# Exploratory Data Analysis with Neptune

## Introduction

When executing exploratory data analysis, you can use Neptune namespaces to organize, visualize and compare dataset statistics.

By the end of this guide, you will learn how to organize your run to track exploratory data analysis metadata, so that you can easily analyze the results.

[See this example in Neptune]()

## Before you start

This notebook example lets you try out Neptune anonymously, with zero setup.

* If you're running the notebook on your local machine, you need to have [Python](https://www.python.org/downloads/) and [pip](https://pypi.org/project/pip/) installed.
* If you want to see the example logged to your own workspace instead:
    * Create a Neptune account → [Take me to registration](https://neptune.ai/register)
    * Create a Neptune project that you will use for tracking metadata → [Tell me more about projects](https://docs.neptune.ai/administration/projects)

## Install Neptune and dependencies

In [None]:
! pip install -U neptune-client matplotlib numpy pandas scikit-learn seaborn==0.11.2

## Import dependencies

In [None]:
import matplotlib.pyplot as plt
import neptune.new as neptune
import seaborn as sns
from neptune.new.types import File
import sys
from pathlib import Path
import os

try:
    grandparent_dir = Path.absolute(Path(__file__)).parent.parent
    sys.path.append(os.path.join(os.getcwd(), Path.relative_to(grandparent_dir, os.getcwd())))

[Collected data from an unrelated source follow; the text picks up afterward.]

-- ==== Sys2Proof/Machine/Handshake.lean ====
section
/-! DEFINITION. The handshake primitives (40_handshake_primitives.md R130 to R136, R138). -/

namespace Sys2Proof.Machine

/-- `SET_TARGET(slot_address)` (R130). -/
def execSetTarget (a : SlotAddr) (s : State) : Result := s.whenIdleBus (s.setAddr a)

/-- `SET_AUTO_INCREMENT(enabled)` (R131). -/
def execSetAutoIncrement (on : Bool) (s : State) : Result := s.whenIdleBus (s.setAutoInc (autoIncValue on))

/-- `LOAD_LANE(lane, value)` (R132). -/
def execLoadLane (l : Lane) (v : Byte) (s : State) : Result := s.whenIdleBus (s.setLane l v)

/-- `READ_LANE(lane) -> u8` (R133).  A lane read when the last completed transaction was not a read returns the stored
byte (U13; assumption log 8). -/
def execReadLane (l : Lane) (s : State) : Result := s.whenIdleBus (s.setReadData (s.hs.lanes.get l))

/-- `EXECUTE_WRITE(lane_mask)` (R134): the `CTRL` write; the wait is the Engine's (R136). -/
def execExecuteWrite (m : Mask) (s : State) : Result :=
  if m = 0 then .refused .emptyMask else s.whenIdleBus (s.startTransaction .write m)

/-- `EXECUTE_READ` (R135). -/
def execExecuteRead (s : State) : Result := s.whenIdleBus (s.startTransaction .read fullMask)

/-- `POLL_CTRL` (R136): the first poll that reads `REQ = 0` ends the wait. -/
def execPollCtrl (s : State) : Result :=
  .next ((s.setReadData s.hs.ctrl).setWaiting (s.eng.waiting && s.hs.req))

/-- `RELEASE` (R138). -/
def execRelease (s : State) : Result := s.whenIdleBus (s.setCtrl 0)

end Sys2Proof.Machine
end

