-- ==== Sys2Proof/Machine/Dispatch.lean ====
section
/-! DEFINITION. One arm per operation of 30_encoding.md R100. -/

namespace Sys2Proof.Machine

def exec (i : Instr) (s : State) : Host.Outcome State Fault Refusal :=
  match i with
  | .vpWrite a l => Sys2Proof.Machine.execVpWrite a l s
  | .vpRead a l => Sys2Proof.Machine.execVpRead a l s
  | .setTarget a => Sys2Proof.Machine.execSetTarget a s
  | .setAutoIncrement on => Sys2Proof.Machine.execSetAutoIncrement on s
  | .loadLane l v => Sys2Proof.Machine.execLoadLane l v s
  | .readLane l => Sys2Proof.Machine.execReadLane l s
  | .executeWrite m => Sys2Proof.Machine.execExecuteWrite m s
  | .executeRead => Sys2Proof.Machine.execExecuteRead s
  | .pollCtrl => Sys2Proof.Machine.execPollCtrl s
  | .devComplete d m => Sys2Proof.Machine.execDevComplete d m s
  | .release => Sys2Proof.Machine.execRelease s
  | .irqMask => Sys2Proof.Machine.execIrqMask s
  | .irqRestore => Sys2Proof.Machine.execIrqRestore s

end Sys2Proof.Machine
end

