-- ==== Sys2Proof/Machine/Sequencer.lean ====
section
/-! DEFINITION. The Engine's sequencer: the lines of R170 and R180 after acceptance, as the transition system of
44_sequencer_atomicity.md R193 to R199.  One line is one step. -/

namespace Sys2Proof.Machine

/-! ## The lines of each phase -/

/-- The head's bytes are carried one by one: each line moves `idx` and `rem` (R170, R180). -/
def oneByOne (line : Lane → Nat → Micro) (ls : List Lane) : List Micro :=
  ls.flatMap fun l => [line l 0, .consume 1]

/-- The bytes of a bulk or tail transaction are carried at offsets from `idx`, which moves after the transaction. -/
def atOffsets (line : Lane → Nat → Micro) : Nat → List Lane → List Micro
  | _, [] => []
  | k, l :: ls => line l k :: atOffsets line (k + 1) ls

/-- The lines of `PartialHead` with `n` head bytes (R172, R182, R195). -/
def headLines (d : Dir) (n : Nat) : List Micro :=
  (match d with
    | .write => oneByOne .stage (headLanes n) ++ [.executeWrite (headMask n)]
    | .read => .executeRead :: oneByOne .extract (headLanes n)) ++ [.nextSlot, .target]

/-- The lines of one pass through `BulkLoop` (R173, R183, R197). -/
def bulkLines (d : Dir) : List Micro :=
  (match d with
    | .write => atOffsets .stage 0 bulkLanes ++ [.executeWrite fullMask]
    | .read => .executeRead :: atOffsets .extract 0 bulkLanes) ++ [.consume 4, .nextSlot]

/-- The lines of `Tail` with `n` tail bytes (R174, R184, R198). -/
def tailLines (d : Dir) (n : Nat) : List Micro :=
  (match d with
    | .write => atOffsets .stage 0 (tailLanes n) ++ [.executeWrite (tailMask n)]
    | .read => .executeRead :: atOffsets .extract 0 (tailLanes n)) ++ [.consume n]

/-- The lines of `Released` (R199). -/
def releasedLines : List Micro := [.release, .finish]

/-! ## Phase transitions (R193) -/

/-- After `AddressSet` with an even start, after the head and after each bulk transaction, `rem` decides (R193).  The
auto-increment is switched on at the first pass through `BulkLoop` only (R197). -/
def State.enterByRem (s : State) : State :=
  if 4 ≤ s.eng.rem.toNat then
    s.enterPhase .bulkLoop
      (if s.eng.phase = .bulkLoop then bulkLines s.eng.op else .autoInc true :: bulkLines s.eng.op)
  else if s.eng.rem = 0 then s.enterPhase .released releasedLines
  else s.enterPhase .tail (tailLines s.eng.op s.eng.rem.toNat)

/-- The arrow of R193 taken when the lines of the current phase are carried out. -/
def State.leavePhase (s : State) : State :=
  match s.eng.phase with
  | .idle => s
  | .addressSet =>
    if vpIsOdd s.eng.vp then s.enterPhase .partialHead (headLines s.eng.op (min s.eng.rem.toNat 2)) else s.enterByRem
  | .partialHead => s.enterByRem
  | .bulkLoop => s.enterByRem
  | .tail => s.enterPhase .released releasedLines
  | .released => s.giveDone

/-! ## One line -/

/-- The buffer index `idx + off` (R171). -/
def State.bufIndex (s : State) (off : Nat) : Nat := s.eng.idx.toNat + off

/-- `idx <- idx + n; rem <- rem - n` (R170, R180). -/
def State.consume (s : State) (n : Nat) : State :=
  { s with eng := { s.eng with idx := s.eng.idx + BitVec.ofNat 16 n, rem := s.eng.rem - BitVec.ofNat 16 n } }

/-- Write the Engine's own `slot` register. -/
def State.setSlot (s : State) (a : SlotAddr) : State := { s with eng := { s.eng with slot := a } }

/-- Store the byte a register read returned at `buf[i]` (R181). -/
def State.deliver (s : State) (i : Nat) : Result :=
  match s.bufWrite i s.port.readData with
  | some t => .next t
  | none => .refused .bufferContract

/-- Go on from a next state. -/
def andThen (r : Result) (f : State → Result) : Result :=
  match r with
  | .next t => f t
  | .fault e => .fault e
  | .refused e => .refused e

/-- The operation of R100 that a line issues, its operands sampled now (R90); `none` for a change of the Engine's
registers, and for a line that needs a buffer byte the buffer does not have. -/
def State.lineOp (s : State) : Micro → Option Instr
  | .setSlot => none
  | .nextSlot => none
  | .target => some (.setTarget s.eng.slot)
  | .autoInc on => some (.setAutoIncrement on)
  | .stage l off => (s.bufRead (s.bufIndex off)).map (.loadLane l)
  | .executeWrite m => some (.executeWrite m)
  | .executeRead => some .executeRead
  | .extract l _ => some (.readLane l)
  | .consume _ => none
  | .release => some .release
  | .finish => some .irqRestore

/-- What a line does after the operation it issues: a read lane goes to the buffer (R181), and the request ends after
`IRQ_RESTORE` (R199). -/
def State.afterOp (s : State) : Micro → Result
  | .extract _ off => s.deliver (s.bufIndex off)
  | .finish => .next s.giveDone
  | _ => .next s

/-- A line that issues no operation. -/
def State.internalLine (s : State) : Micro → Result
  | .setSlot => .next (s.setSlot (slotOfVp s.eng.vp))
  | .nextSlot => .next (s.setSlot (s.eng.slot + 1))
  | .consume n => .next (s.consume n)
  | .stage _ _ => .refused .bufferContract
  | _ => .next s

/-- One line of the pseudocode. -/
def State.line (s : State) (m : Micro) : Result :=
  match s.lineOp m with
  | some i => andThen (exec i s) fun t => t.afterOp m
  | none => s.internalLine m

/-- The first line still to be carried out is taken off. -/
def State.popLine (s : State) : State := { s with eng := { s.eng with todo := s.eng.todo.tail } }

/-- The Engine's step: a poll while it waits for the Device (R136), else the next line, else the next phase. -/
def State.engineTurn (s : State) : Result :=
  if s.eng.waiting then exec .pollCtrl s
  else
    match s.eng.todo with
    | [] => .next s.leavePhase
    | m :: _ => s.popLine.line m

/-- The Engine has work: it waits, has lines left, or is inside a request. -/
def State.engineBusy (s : State) : Bool :=
  s.eng.waiting || !s.eng.todo.isEmpty || decide (s.eng.phase ≠ .idle)

end Sys2Proof.Machine
end

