/-- A buffer that does not cover the length (R232): a write request performs exactly the transactions whose bytes the buffer
has, and a read request those whose first byte it has or lacks as its next one; their effects stand, every other byte is as
before; and then the request is refused at the first byte the buffer does not have (no other agent takes a turn: log 7).  Refusing at that access, and not at
acceptance, is read from R239 (assumption log 13). -/
def Obligations.ShortBufferIsRefusedAtItsFirstMissingByte : Prop :=
  ∀ (s : State) (a : VpAddr) (l : Len) (b : List Byte), s.Quiet → s.vpm.wf = true → s.SlotsBacked a l →
    s.buf = some b → b.length < l.toNat →
    (∃ t₀ n t, exec (.vpWrite a l) s = .next t₀ ∧ runN n t₀ = .next t ∧ step t = .refused .bufferContract ∧
      transactions n t₀ = ((plan a l).filter fun p => decide (p.first + p.count ≤ b.length)).map
        (Shape.descriptor .write b s.vpm) ∧
      (∀ p ∈ plan a l, p.first + p.count ≤ b.length → ∀ k, p.first ≤ k → k < p.first + p.count →
        some (t.vpm.read (requestByte a k)) = b[k]?) ∧
      (∀ x, (∀ p ∈ plan a l, p.first + p.count ≤ b.length → ∀ k, p.first ≤ k → k < p.first + p.count →
        x ≠ requestByte a k) → t.vpm.read x = s.vpm.read x) ∧
      t.buf = s.buf ∧ t.hs.req = false ∧ t.eng.phase ≠ .idle ∧ t.host.ie = false ∧ t.port.dones = s.port.dones) ∧
    (∃ t₀ n t b', exec (.vpRead a l) s = .next t₀ ∧ runN n t₀ = .next t ∧ step t = .refused .bufferContract ∧
      transactions n t₀ = ((plan a l).filter fun p => decide (p.first ≤ b.length)).map
        (Shape.descriptor .read b s.vpm) ∧
      t.buf = some b' ∧ b'.length = b.length ∧
      (∀ k, k < b.length → b'[k]? = some (s.vpm.read (requestByte a k))) ∧
      t.vpm = s.vpm ∧ t.hs.req = false ∧ t.eng.phase ≠ .idle ∧ t.host.ie = false ∧ t.port.dones = s.port.dones)

/-- The Engine's `slot` register follows `HS.ADDR` (R173, R194, R195): in a request, in a run in which no other agent takes a
turn (assumption log 7), it equals `HS.ADDR` whenever a transaction starts, and again whenever `AddressSet`, `PartialHead` or
a pass through `BulkLoop` is left. -/
def Obligations.SlotRegisterFollowsTheAddress : Prop :=
  ∀ (s : State) (d : Dir) (a : VpAddr) (l : Len) (b : List Byte), s.Quiet → l ≠ 0 → s.SlotsBacked a l →
    s.buf = some b → l.toNat ≤ b.length →
    ∃ t₀ n t, exec (requestInstr d a l) s = .next t₀ ∧ runN n t₀ = .next t ∧ t.eng.phase = .idle ∧
      t.port.dones = s.port.dones + 1 ∧
      ∀ k, k < n → ∃ u v, runN k t₀ = .next u ∧ step u = .next v ∧
        (started u v ≠ [] → v.eng.slot = v.hs.addr) ∧
        (u.eng.waiting = false → u.eng.todo = [] →
          u.eng.phase = .addressSet ∨ u.eng.phase = .partialHead ∨ u.eng.phase = .bulkLoop → u.eng.slot = u.hs.addr)
end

    DATA_PATH = os.path.join(os.getcwd(), Path.relative_to(grandparent_dir, os.getcwd()), "dataset")
except NameError:
    sys.path.append(os.path.dirname(os.getcwd()))
    DATA_PATH = "../dataset"

from utils import *

sns.set()
plt.rcParams["figure.figsize"] = 15, 8
plt.rcParams["image.cmap"] = "viridis"

## Start a run

To create a new run for tracking the metadata, we tell Neptune:
* **Who you are** - with your Neptune API token
* **Where to send the metadata** - to your Neptune project

For example, if your workspace name is `ml-team` and the project name is `time-series-forecasting`, the project argument is: `project="ml-team/time-series-forecasting"`.

To find your API token and project name, [log in to Neptune](https://app.neptune.ai/).
- In the top-right corner, click your avatar and select **Get your API token**.
- To find and copy your project name, navigate to the project, then click **Settings** → **Properties**.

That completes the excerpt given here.